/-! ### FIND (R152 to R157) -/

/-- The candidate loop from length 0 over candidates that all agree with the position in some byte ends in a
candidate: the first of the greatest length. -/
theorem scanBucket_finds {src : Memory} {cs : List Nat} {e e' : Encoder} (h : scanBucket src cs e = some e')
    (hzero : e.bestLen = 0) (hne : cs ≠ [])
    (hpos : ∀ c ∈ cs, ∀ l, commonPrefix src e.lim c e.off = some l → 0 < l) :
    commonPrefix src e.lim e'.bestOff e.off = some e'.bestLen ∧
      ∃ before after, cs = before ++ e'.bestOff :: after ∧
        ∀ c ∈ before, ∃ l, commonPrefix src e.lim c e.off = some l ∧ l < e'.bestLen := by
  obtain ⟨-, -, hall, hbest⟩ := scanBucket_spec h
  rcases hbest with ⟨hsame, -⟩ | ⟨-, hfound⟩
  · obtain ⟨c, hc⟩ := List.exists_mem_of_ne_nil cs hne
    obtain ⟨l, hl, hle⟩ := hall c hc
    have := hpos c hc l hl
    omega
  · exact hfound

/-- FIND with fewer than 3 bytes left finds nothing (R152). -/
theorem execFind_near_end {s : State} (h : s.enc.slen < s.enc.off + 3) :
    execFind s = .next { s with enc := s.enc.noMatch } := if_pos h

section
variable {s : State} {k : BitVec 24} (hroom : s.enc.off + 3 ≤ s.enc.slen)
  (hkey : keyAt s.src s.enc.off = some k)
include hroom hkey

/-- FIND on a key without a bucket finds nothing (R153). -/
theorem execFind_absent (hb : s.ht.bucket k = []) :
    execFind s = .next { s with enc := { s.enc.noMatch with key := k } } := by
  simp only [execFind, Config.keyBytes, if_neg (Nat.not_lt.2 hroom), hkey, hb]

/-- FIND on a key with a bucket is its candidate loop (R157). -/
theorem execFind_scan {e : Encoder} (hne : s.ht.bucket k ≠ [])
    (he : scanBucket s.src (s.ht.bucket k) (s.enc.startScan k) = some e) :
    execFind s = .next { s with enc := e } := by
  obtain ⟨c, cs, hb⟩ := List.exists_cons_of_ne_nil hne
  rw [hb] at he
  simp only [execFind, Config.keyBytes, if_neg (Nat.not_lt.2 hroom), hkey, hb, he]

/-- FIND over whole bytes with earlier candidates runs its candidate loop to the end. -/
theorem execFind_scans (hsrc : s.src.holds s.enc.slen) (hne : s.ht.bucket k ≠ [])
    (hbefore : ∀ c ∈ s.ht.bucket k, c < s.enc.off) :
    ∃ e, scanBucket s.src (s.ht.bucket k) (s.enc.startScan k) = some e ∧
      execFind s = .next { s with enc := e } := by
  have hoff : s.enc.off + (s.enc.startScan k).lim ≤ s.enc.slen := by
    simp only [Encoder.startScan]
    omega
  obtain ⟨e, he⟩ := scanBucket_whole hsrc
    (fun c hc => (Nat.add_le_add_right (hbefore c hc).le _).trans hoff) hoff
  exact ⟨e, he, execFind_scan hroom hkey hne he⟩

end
* * * * * * *
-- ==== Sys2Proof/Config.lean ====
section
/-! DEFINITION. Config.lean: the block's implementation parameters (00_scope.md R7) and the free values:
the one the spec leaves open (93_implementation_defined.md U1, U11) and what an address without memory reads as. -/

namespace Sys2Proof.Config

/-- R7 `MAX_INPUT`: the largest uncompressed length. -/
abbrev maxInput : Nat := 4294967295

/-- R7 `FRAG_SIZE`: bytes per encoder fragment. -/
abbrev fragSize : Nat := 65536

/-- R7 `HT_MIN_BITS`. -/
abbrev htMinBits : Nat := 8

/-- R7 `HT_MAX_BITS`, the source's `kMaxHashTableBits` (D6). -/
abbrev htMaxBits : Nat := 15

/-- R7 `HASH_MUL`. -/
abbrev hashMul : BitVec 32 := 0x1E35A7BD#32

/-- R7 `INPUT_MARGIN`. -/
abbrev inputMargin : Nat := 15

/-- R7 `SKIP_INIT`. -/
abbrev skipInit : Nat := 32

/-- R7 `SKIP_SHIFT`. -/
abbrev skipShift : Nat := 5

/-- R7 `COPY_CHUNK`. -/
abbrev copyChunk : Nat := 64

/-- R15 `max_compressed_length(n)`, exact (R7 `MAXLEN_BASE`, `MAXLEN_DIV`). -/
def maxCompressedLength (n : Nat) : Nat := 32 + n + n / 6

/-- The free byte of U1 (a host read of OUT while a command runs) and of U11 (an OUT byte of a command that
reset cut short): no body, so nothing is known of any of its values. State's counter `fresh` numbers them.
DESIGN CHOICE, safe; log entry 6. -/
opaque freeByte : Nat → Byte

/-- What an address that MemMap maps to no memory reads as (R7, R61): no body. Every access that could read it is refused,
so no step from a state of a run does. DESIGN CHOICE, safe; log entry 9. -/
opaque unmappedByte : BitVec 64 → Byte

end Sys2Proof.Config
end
* * * * * * *
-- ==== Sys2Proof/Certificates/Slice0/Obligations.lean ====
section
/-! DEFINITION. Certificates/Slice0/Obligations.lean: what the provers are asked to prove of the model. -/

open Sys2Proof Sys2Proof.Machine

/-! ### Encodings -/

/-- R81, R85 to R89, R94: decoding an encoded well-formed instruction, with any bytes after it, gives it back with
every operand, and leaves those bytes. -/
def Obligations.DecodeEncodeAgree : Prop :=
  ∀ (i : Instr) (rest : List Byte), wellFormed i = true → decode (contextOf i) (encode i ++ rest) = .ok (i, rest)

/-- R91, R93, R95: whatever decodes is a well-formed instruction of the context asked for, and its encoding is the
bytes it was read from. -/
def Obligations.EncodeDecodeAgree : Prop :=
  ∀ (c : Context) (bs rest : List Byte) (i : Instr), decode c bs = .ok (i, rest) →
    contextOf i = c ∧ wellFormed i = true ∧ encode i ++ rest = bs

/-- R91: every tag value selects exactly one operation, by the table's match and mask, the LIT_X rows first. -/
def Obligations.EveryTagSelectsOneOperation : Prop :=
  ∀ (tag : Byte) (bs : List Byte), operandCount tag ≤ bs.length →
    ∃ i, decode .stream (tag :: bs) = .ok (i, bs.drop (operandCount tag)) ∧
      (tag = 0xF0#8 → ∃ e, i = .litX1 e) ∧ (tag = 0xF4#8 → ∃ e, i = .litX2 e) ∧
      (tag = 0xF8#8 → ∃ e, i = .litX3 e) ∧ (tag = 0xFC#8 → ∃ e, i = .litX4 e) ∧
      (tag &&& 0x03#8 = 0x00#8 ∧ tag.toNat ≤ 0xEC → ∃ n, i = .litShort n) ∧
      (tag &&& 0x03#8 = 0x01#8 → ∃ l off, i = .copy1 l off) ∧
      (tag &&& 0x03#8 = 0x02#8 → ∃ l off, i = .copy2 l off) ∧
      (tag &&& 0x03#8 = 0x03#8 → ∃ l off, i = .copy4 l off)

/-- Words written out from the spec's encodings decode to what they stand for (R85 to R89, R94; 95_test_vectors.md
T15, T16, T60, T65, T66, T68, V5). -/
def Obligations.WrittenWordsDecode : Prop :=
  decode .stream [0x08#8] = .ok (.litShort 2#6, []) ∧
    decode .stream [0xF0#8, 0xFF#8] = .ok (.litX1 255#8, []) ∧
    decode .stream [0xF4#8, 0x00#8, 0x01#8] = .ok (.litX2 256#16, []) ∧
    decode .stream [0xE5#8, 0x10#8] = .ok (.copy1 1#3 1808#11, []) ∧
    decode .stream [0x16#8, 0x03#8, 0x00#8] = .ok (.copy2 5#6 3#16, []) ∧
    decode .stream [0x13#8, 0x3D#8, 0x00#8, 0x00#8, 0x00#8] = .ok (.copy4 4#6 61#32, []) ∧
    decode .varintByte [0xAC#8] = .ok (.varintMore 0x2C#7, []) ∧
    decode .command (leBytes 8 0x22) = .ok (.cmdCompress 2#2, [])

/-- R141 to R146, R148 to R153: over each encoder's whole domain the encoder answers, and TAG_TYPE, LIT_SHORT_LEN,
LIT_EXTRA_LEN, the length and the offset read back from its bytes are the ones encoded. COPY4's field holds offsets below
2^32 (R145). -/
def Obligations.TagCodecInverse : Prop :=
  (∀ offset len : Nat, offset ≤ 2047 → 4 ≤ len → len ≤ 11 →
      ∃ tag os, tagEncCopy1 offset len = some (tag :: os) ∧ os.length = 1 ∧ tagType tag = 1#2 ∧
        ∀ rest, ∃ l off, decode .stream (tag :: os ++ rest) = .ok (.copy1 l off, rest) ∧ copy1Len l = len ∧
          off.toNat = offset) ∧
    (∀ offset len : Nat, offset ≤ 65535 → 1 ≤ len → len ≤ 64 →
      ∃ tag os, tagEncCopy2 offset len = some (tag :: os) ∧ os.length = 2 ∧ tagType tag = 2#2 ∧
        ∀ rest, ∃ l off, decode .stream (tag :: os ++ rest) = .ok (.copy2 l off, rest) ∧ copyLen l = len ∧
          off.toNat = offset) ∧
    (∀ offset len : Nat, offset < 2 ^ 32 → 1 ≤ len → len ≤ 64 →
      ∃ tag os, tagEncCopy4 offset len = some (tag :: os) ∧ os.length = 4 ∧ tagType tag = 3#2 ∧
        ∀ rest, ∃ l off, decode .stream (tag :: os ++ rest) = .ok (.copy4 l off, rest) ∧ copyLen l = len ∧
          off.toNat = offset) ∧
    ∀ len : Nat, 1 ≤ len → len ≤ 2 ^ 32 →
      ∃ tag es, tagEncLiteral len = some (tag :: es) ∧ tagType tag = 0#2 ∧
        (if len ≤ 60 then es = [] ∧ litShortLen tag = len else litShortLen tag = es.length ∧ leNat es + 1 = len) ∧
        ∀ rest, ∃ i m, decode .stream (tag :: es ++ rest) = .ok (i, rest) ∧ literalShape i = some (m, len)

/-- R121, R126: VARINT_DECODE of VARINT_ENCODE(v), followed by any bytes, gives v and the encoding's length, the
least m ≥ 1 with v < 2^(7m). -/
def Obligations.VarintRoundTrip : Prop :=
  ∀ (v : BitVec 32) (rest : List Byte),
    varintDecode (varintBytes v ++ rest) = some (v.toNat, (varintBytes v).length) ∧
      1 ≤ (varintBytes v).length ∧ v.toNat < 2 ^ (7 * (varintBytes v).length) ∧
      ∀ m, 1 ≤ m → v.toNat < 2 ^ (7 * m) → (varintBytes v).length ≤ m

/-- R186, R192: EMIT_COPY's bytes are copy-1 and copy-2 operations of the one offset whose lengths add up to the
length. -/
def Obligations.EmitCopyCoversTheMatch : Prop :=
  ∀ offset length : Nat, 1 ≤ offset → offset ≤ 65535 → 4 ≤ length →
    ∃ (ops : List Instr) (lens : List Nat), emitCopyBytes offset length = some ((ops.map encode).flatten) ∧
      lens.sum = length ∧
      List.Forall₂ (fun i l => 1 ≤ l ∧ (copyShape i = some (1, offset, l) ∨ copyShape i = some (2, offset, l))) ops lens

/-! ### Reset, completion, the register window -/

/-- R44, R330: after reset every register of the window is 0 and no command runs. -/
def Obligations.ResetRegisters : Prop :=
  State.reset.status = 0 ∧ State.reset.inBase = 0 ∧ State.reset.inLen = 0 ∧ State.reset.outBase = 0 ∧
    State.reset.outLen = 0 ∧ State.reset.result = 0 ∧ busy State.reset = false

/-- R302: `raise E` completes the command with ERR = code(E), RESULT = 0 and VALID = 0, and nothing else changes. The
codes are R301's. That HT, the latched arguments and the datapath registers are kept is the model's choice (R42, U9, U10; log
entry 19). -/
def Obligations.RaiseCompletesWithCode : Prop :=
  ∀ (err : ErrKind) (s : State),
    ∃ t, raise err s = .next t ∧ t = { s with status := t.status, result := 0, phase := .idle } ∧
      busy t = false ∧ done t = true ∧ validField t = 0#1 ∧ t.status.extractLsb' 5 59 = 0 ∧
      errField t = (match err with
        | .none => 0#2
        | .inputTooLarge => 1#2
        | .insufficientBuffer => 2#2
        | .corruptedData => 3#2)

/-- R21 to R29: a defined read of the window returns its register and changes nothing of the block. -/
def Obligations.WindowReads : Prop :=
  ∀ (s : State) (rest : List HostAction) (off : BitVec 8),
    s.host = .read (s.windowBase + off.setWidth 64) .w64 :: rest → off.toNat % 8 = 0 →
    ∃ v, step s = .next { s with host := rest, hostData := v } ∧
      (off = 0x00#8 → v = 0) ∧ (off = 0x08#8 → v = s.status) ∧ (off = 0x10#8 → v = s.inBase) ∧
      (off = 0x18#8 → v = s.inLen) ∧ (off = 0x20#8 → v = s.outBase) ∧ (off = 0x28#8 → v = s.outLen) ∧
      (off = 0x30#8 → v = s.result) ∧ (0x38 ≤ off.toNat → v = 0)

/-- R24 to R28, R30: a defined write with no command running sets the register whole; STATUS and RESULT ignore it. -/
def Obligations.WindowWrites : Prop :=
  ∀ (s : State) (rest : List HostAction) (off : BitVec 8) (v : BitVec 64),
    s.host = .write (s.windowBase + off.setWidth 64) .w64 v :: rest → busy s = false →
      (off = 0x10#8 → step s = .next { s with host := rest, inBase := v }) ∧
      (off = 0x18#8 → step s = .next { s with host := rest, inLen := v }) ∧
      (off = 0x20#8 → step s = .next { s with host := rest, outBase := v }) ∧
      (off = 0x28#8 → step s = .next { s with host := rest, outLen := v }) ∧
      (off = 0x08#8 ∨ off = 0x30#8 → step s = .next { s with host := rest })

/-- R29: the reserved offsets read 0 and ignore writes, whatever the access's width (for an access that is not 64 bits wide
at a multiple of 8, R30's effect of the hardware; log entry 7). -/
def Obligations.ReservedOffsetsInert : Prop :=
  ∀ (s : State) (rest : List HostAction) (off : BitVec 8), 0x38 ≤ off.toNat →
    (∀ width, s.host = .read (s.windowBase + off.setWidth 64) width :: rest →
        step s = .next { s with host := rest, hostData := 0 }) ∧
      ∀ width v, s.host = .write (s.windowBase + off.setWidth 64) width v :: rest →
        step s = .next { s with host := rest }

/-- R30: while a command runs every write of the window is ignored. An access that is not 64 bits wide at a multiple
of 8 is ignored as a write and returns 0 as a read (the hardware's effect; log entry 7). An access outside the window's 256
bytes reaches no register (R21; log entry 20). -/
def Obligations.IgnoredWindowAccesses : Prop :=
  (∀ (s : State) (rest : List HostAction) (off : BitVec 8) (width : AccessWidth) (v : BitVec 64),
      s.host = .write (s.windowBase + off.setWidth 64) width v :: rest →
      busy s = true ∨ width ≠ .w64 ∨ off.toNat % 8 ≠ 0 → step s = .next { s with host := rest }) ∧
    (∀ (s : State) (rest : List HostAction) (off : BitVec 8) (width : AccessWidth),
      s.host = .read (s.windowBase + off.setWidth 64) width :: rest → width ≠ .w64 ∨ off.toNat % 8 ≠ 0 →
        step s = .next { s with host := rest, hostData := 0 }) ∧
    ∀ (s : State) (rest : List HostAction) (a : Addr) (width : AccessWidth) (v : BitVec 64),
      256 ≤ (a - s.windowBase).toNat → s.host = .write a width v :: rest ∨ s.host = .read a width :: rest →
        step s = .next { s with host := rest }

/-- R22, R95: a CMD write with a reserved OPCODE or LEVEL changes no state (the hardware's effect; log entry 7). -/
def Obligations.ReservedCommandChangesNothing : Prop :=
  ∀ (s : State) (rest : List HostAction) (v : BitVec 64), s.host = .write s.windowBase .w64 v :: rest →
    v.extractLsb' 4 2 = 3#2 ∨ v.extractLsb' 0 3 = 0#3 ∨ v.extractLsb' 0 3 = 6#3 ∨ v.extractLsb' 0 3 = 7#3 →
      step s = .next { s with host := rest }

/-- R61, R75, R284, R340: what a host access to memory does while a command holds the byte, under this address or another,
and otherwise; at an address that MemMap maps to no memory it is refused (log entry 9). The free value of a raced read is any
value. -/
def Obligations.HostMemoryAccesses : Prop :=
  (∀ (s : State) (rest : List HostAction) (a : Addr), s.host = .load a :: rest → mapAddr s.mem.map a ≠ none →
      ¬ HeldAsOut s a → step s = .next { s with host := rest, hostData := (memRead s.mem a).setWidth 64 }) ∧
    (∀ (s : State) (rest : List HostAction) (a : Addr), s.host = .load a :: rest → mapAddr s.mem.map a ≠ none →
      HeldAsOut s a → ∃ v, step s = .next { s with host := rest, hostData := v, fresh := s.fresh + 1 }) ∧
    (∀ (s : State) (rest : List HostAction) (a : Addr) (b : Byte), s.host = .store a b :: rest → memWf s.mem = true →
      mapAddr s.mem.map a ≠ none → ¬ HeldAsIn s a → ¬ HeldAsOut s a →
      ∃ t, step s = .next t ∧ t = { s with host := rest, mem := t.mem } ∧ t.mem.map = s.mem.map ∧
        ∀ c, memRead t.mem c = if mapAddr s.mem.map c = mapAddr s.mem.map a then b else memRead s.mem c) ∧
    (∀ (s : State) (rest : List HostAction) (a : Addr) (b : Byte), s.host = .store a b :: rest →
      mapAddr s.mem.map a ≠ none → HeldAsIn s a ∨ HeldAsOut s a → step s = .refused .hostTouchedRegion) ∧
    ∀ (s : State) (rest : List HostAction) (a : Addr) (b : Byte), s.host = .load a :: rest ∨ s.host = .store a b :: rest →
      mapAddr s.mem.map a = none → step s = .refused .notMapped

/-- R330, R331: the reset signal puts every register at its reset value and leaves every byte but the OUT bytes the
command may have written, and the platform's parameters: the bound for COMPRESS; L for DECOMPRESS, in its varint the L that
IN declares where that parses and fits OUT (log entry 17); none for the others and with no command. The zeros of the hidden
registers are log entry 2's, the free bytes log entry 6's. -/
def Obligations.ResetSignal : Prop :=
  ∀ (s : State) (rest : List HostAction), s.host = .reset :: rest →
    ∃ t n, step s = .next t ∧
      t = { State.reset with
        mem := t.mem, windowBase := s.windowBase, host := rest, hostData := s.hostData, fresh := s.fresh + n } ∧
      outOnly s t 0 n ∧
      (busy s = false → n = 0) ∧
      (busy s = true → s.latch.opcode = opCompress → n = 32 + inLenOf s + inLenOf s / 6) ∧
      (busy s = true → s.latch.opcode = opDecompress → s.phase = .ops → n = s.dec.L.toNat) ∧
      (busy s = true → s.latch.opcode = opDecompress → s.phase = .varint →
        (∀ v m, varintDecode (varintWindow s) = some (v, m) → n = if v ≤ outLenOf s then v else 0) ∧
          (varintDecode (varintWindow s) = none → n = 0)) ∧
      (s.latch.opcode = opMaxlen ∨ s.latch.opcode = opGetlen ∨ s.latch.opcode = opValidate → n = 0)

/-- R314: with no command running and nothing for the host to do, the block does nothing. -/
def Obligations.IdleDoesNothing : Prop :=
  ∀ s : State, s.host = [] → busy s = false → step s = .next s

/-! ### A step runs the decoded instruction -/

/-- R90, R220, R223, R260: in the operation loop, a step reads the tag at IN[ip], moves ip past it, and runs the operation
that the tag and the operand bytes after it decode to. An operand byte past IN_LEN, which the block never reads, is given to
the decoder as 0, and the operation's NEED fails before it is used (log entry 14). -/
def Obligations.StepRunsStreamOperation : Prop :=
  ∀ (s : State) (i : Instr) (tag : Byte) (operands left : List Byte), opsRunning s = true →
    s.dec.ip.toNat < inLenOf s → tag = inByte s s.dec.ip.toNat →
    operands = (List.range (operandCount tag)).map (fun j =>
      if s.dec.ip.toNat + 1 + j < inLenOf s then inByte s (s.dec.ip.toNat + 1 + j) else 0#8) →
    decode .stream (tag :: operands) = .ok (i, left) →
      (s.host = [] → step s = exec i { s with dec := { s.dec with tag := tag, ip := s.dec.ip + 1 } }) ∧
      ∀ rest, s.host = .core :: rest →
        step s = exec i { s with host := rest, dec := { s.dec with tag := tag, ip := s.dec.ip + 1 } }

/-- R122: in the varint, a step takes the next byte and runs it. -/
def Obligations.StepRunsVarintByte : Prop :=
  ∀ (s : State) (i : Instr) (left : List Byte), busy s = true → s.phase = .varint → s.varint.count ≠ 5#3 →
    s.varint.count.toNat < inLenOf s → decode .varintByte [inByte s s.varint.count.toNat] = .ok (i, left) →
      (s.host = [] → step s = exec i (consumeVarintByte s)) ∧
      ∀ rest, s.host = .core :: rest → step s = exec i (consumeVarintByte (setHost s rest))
* * * * * * *
### Exercise prompt
Print, from the entries above, the line with "(∀ width, s.host", the line with "width v, s.host" and all lines between them, exactly and with nothing else.

### Solved problem
    (∀ width, s.host = .read (s.windowBase + off.setWidth 64) width :: rest →
        step s = .next { s with host := rest, hostData := 0 }) ∧
      ∀ width v, s.host = .write (s.windowBase + off.setWidth 64) width v :: rest →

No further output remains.